先前在楼下,我与刘紫然听到脚步的位置,也在那个方向。
“老板,走,去那边看看。”
二层的东侧,与一层不同,没有那条走廊。
直接是一堵墙,开了一扇门。
门内房间很大,足足占据了二层三分之一的空间。但很奇怪的是,这房间四周墙壁,棚顶,以及地面,满是黑色的污迹。
乍一看,像是一幅幅怪异扭曲的图画。
巨大的房间几乎封闭,除了门,只有东侧有着一扇窗户,此刻正打开着。
“刚才的脚步,应该就是在这附近。”
二层东侧房间的最里面,距离窗户大概一米半的位置,我停下脚步。如果我对空间的感觉没有错误的话,这里应该正对着楼下那扇锁着的门的位置。
“老板,你在这,看到了什么吗?”我问刘紫然。
她四处张望,摇摇头:“没看到什么。不过……”
说着,人走向面前的窗口,双手搭在窗台前,接着向下看:“三省哥,你来,你看这个位置,是不是就是你白天说看到人影的窗户?”

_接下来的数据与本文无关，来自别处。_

-- ==== Sys2Proof/Machine/Ops.lean ====
section
/-! DEFINITION. The named operations every meaning is made of: writing a register, `derive()`, responding, the fault and refusal
outcomes, reset. The block has no memory (spec 20_memory.md R56), so there is no memory operation; it takes no exception and
returns from none (60_exceptions.md R190, R195), so the one shared way to leave the normal course is `faultOutcome` or
`refuseOutcome`, the model's outcomes of R192. -/

namespace Sys2Proof.Machine

/-! ## Register writes (10_state.md R24 to R31) -/

def State.writeRate (r : F64) (s : State) : State := { s with rate := some r }

def State.writeType (t : FilterType) (s : State) : State := { s with ftype := t }

def State.writeCutHz (h : F64) (s : State) : State := { s with cutHz := h }

def State.writeQ (v : F64) (s : State) : State := { s with q := v }

def State.writeGain (g : F64) (s : State) : State := { s with gainDb := g }

def State.writeCoef (k : Option Coef) (s : State) : State := { s with coef := k }

def State.writeDelay (d : Delay) (s : State) : State := { s with delay := d }

def State.writeSm (m : Smoother) (s : State) : State := { s with sm := m }

/-- `derive()` (R150): writes the coefficient group and nothing else. -/
def State.derive (c : Config) (s : State) : State := s.writeCoef (derivedCoef c s)

/-! ## The response port (20_memory.md R54, R55) -/

/-- `respond(v)`: one beat is offered (R12, R54). -/
def State.respond (v : F64) (s : State) : State := { s with port := { s.port with rsp := some v } }

/-- The beat on offer, if any, is delivered to the host (R55). -/
def State.deliver (s : State) : State :=
  match s.port.rsp with
  | none => s
  | some v => { s with port := { s.port with rsp := none }, host := { s.host with taken := s.host.taken ++ [v] } }

/-- The command in flight, if any, is replaced (R55). -/
def State.setInFlight (f : Option InFlight) (s : State) : State := { s with port := { s.port with inFlight := f } }

/-- The host's sequence still to come. -/
def State.setActs (as : List HostAct) (s : State) : State := { s with host := { s.host with acts := as } }

/-! ## The model's outcomes and marks (60_exceptions.md R192) -/

/-- The step's outcome is a fault. -/
def faultOutcome (f : Fault) : Result := .fault f

/-- The step's outcome is a refusal. -/
def refuseOutcome (r : Refusal) : Result := .refused r

/-- The `fault` bit is set; only reset clears it (R192). -/
def State.setFault (s : State) : State := { s with fault := true }

/-- The run is marked with its first refusal (R78, R192). -/
def State.markRefusal (r : Refusal) (s : State) : State := { s with refusal := s.refusal.or (some r) }

/-- The next free value is used up. -/
def State.drawFree (s : State) : State := { s with free := s.free + 1 }

/-! ## Reset (70_reset_and_hazards.md R210) -/

/-- One edge with `rst = 1`: every register and both ports take their reset values, so a command in flight and a response not
delivered are dropped. What is not the block's stays: the host's side, the mark on the run (log entry 12), the counter of free
values. -/
def State.resetBlock (c : Config) (s : State) : State :=
  { State.resetWith c with host := s.host, refusal := s.refusal, free := s.free }

end Sys2Proof.Machine
end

我跟过去,摇头:“方向对,但我说的是三层。应该在上面。”
“我知道。白天你说的人影,我确实没看到。但另外一件事,我发现了。”
“嗯?”
“窗子,这里的窗子都是关着的。只有你说的那一层,玻璃是碎掉的。可是现在你看,这扇窗也被打开了。”
的确如此。
而且仔细一瞧,窗子的边沿,隐约还有个手印。
像是刚被打开不久的。
之前楼下的门也开着。
也就是说,这里还有个人?
那刚刚听到的,是人的脚步?那为什么带着阴气呢?
我脑中迅速闪过白天那卷毛老降头师。
难道是他?
就在我琢磨这件事的时候,视线的边缘,窗子旁边的墙壁上,阴影突然开始扭动!我赶紧转过视线,看向那满墙的污迹,只见它们互相拼凑,会合,最终化成了满墙的密密麻麻的阴暗人形。
这其中有男有女,有老有幼……
与此同时,就在刘紫然的身后,渐渐汇聚了一团浓黑色的阴影。
那阴影拉长,化为人形。
浑身黑雾缭绕,肢体缓慢的颤抖。
身上发出一阵密密麻麻的“咔咔”声响,仿佛骨粒在不断摩擦。
庞大的阴气,只是站在旁边,就让人觉得身体发寒。
我再看那阴影前面的刘紫然,依旧看着窗外……
她,感觉不到吗?
“老板?”
“嗯?”
刘紫然还在看窗外:“怎么啦,三省哥?”
我本想让她回头。
可这一回,我有了前两次的经验。到嘴边的话,又被我咽了回去。
我改口道:“你看一眼墙壁,那些污迹,像不像人?”
她向右看了一眼,一团黑暗的阴气,甚至直接划过了她的鼻尖,但刘紫然依旧未曾察觉:“什么啊?没看出来,乱七八糟的。”
果然,她还是看不到。
我开始有点自我怀疑了,眼睛转向那对我也毫不避让,毫无掩藏的黑影,看着它扭曲的身躯,一步步接近刘紫然。
难道,我真的出现了幻觉?
就在我这么怀疑的时候,那黑影的口中突然吐出一条黑色的细长的舌头,对着刘紫然的后脖颈就是一舔。
它深吸口气,仿佛十分喜欢刘紫然身上的气味!
一双鬼手,也悄悄落在刘紫然的腰上。
可就在这时,刘紫然瞬间转身,一双眼睛直勾勾的盯着我。
眼神儿有点……嗯,不大好形容,嗯……
“秦三省你干什么?”
“嗯?”
“我问你,你摸丶我干什么??”
“哈???”
……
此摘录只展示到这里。